TASK PROMPT => Find the line containing "some (s.txLimit j)" in the records below. Copy exactly that line and each one after it, ending at the line containing "(6 + i)).length)", and nothing more.

DATA SHOWN =>
/-- Readable values that no register file holds. -/
def State.live (s : State) (r : RegId) (i j : Nat) : Option Nat :=
  match r with
  | .BLK_ID_BLOCK => some i
  | .SYS_IDENT_GRADE => some (Config.grade % 2)
  | .SYS_STATE_STATE => some (devCode s.dev.st)
  | .SYS_STATE_LIFECYCLE | .KEY_STATUS_LIFECYCLE => some s.key.lifecycle
  | .SYS_PACE_PACE_FLOOR => some s.paceFloor
  | .SYS_HOLD_STATUS_LOST => some (s.lostPorts.foldl (fun n p => n + 2 ^ p) 0)
  | .TMB_MOMENT_MOMENT => some s.moment
  | .TMB_ASYM_ASYM_PS => some (enc 32 (s.asym j).1)
  | .CHN_GEN_ACTIVE_NEXT => some ((s.raw .CHN_GEN_ACTIVE_GEN + 1) % 256)
  | .CHN_DRAIN_OLDEST_GEN => some s.oldestGen
  | .CHN_DRAIN_GENS_ALIVE => some (min 255 s.superseded.length)
  | .CHN_DRAIN_SHADOWS_IN_USE => some s.chn.shadows.length
  | .CHN_DRAIN_UNITS_UNITS => some s.oldUnits
  | .CHN_CACHE_PINNED_PINNED => some (s.chans.filter s.pinned).length
  | .GRN_STATUS_ENGINES_ON => some ((List.range 96).filter s.engineOpen).length
  | .GRN_STATUS_THREADS_BUSY => some (s.grn.threads.filter fun t => t.2.busy).length
  | .GRN_DESC_DRAIN_UNITS => some s.descDrain
  | .GRN_IMG_DIR_REFS => some (s.imageRefs j)
  | .HRV_STATUS_SLOTS_USED => some s.slotsUsed
  | .HRV_STATUS_ORDERED_USED => some s.orderedUsed
  | .LNK_CWC_TX_CWC => some (s.cwcTx i)
  | .LNK_REPLAY_FILL_BYTES => some (s.link i).fill
  | .TUN_EPOCH_EPOCH => some (s.moment / 2 ^ 16)
  | .TUN_SHARE_SHARE => some (shareOf (s.raw .LNK_STATUS_RATE j))
  | .TUN_RESV_TX_LIMIT => some (s.txLimit j)
  | .SAL_STATUS_PAN_FREE => some s.panFree
  | .SAL_STATUS_LAGOON_BUSY => some (s.lagoonUse != 0).toNat
  | .SAL_LAGOON_USE_FLAKES => some s.lagoonUse
  | .SAL_QSTAT_PAN_FLAKES => some (s.panFlakes j)
  | .SAL_QSTAT_LAGOON_FLAKES => some (s.lagoonFlakes j)
  | .ETH_TC_CREDIT => some (creditBytes (s.classCredit i j))
  | .RAK_METER_OLD_REFS => some (s.meterRefs j)
  | .RAK_METER_TOKENS_C => some (creditBytes (s.tokensC j))
  | .RAK_METER_TOKENS_P => some (creditBytes (s.tokensP j))
  | .UART_STATUS_RX_LEVEL => some (s.uartLevel i)
  | .UART_STATUS_TX_FREE => some (256 - (uartGet s.brg.uartTx (6 + i)).length)
  | .BRG_PWERR_STATUS_COUNT => some s.brg.pwerr.length
  | .BRG_PWERR_ENTRY_ADDRESS => s.brg.pwerr.head?.map (·.addr)
  | .BRG_PWERR_ENTRY_SOURCE => s.brg.pwerr.head?.map (·.source)
  | .BRG_PWERR_ENTRY_CAUSE => s.brg.pwerr.head?.map (·.cause)
  | .BRG_PWERR_ENTRY_CHANNEL => s.brg.pwerr.head?.map (·.chan)
  | .BRG_PWERR_ENTRY_MOMENT_LO => s.brg.pwerr.head?.map (·.moment)
  | .BRG_REGION_OLD_REFS => some (s.regionRefs j)
  | .PCI_TAGS_IN_USE => some (s.tagsUsed i).length
  | .SIG_STATUS_CYCLIC => some ((s.chans.map s.entry).filter fun e => cyclic e && eState e == csLive).length
  | .KEY_STATUS_APPROVED => some s.approved.toNat
  | .KEY_STATUS_OWNER_SET => some s.key.owner.isSome.toNat
  | .KEY_STATUS_LEDGER_LEFT => some s.ledgerLeft
  | .KEY_CALL_STATUS_PENDING => some s.key.calls.length
  | .KEY_ANCHOR_VERSION => some s.key.anchor
  | .KEY_VAULT_USE_SLOTS => some s.key.slots.length
  | .KEY_DEVICE_ID_ID => some (leNat (deviceHash.take 8))
  | .KEY_SVN_FLOOR_SVN => some (s.key.floors.getD j 0)
  | .KEY_SLOT_INFO_NODE => some (s.slotInfo j fun v => v.node)
  | .KEY_SLOT_INFO_DEPTH => some (s.slotInfo j fun v => v.depth)
  | .KEY_SLOT_INFO_FULL => some (s.slotInfo j fun _ => 1)
  | .KEY_SLOT_INFO_POOL => some (if 128 ≤ j then 1 else 0)
  | .KEY_SLOT_INFO_DOOMED => some (s.slotInfo j fun v => v.doomed.toNat)
  | .KEY_SLOT_INFO_EPOCH => some (s.slotInfo j fun v => v.epoch)
  | .KEY_SLOT_INFO_KCV => some (s.slotInfo j fun v => v.kcv)
  | .BTN_STATUS_STAGED => some s.btn.staged.length
  | .BTN_POP_WORD => s.btn.staged.head?.map fun x => leNat (((recBytes x).drop (4 * j)).take 4)
  | _ => none

/-- Measured quantities and counts of corrected or soft errors: nothing the hub is commanded to do fixes them, so each read draws a
free value (log entry 61). -/
def RegId.measured (r : RegId) : Bool :=
  match r with
  | .DDR_BW_GBPS | .DDR_ECC_CORRECTED | .DDR_ECC_UNCORRECTED | .LNK_PRBS_ERR_ERRORS | .LNK_FEC_CORR_SYMBOLS | .LNK_GATED_WINDOWS
  | .GRN_ECC_COUNT_CORRECTED | .CBL_VBUS_MV | .CBL_VBUS_MA => true
  | _ => false

/-- What a field reads as, by its access code (R7, R8). -/
def State.reads (s : State) (r : RegId) (i j : Nat) : Nat :=
  match r.info.acc with
  | .wo => 0
  | .rws => s.shadow r i j
  | .rwers => if s.level (r.owner i) = 0 then s.fld r i j else s.shadow r i j
  | _ => (s.live r i j).getD (s.fld r i j)

/-- The part of a value that lies in a window of `n` bytes at offset `lo`, as bits of the window. -/
def inWindow (pos lo n v : Nat) : Nat := (if 8 * lo ≤ pos then v * 2 ^ (pos - 8 * lo) else v / 2 ^ (8 * lo - pos)) % 2 ^ (8 * n)

/-- The bits of the window that belong to a field: its new value, from the value it holds. -/
def fromWindow (pos w lo n v old : Nat) : Nat :=
  let from_ := max pos (8 * lo)
  let to_ := min (pos + w) (8 * (lo + n))
  putBits old (from_ - pos) (to_ - from_) (v / 2 ^ (from_ - 8 * lo))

RESPONSE =>
  | .TUN_RESV_TX_LIMIT => some (s.txLimit j)
  | .SAL_STATUS_PAN_FREE => some s.panFree
  | .SAL_STATUS_LAGOON_BUSY => some (s.lagoonUse != 0).toNat
  | .SAL_LAGOON_USE_FLAKES => some s.lagoonUse
  | .SAL_QSTAT_PAN_FLAKES => some (s.panFlakes j)
  | .SAL_QSTAT_LAGOON_FLAKES => some (s.lagoonFlakes j)
  | .ETH_TC_CREDIT => some (creditBytes (s.classCredit i j))
  | .RAK_METER_OLD_REFS => some (s.meterRefs j)
  | .RAK_METER_TOKENS_C => some (creditBytes (s.tokensC j))
  | .RAK_METER_TOKENS_P => some (creditBytes (s.tokensP j))
  | .UART_STATUS_RX_LEVEL => some (s.uartLevel i)
  | .UART_STATUS_TX_FREE => some (256 - (uartGet s.brg.uartTx (6 + i)).length)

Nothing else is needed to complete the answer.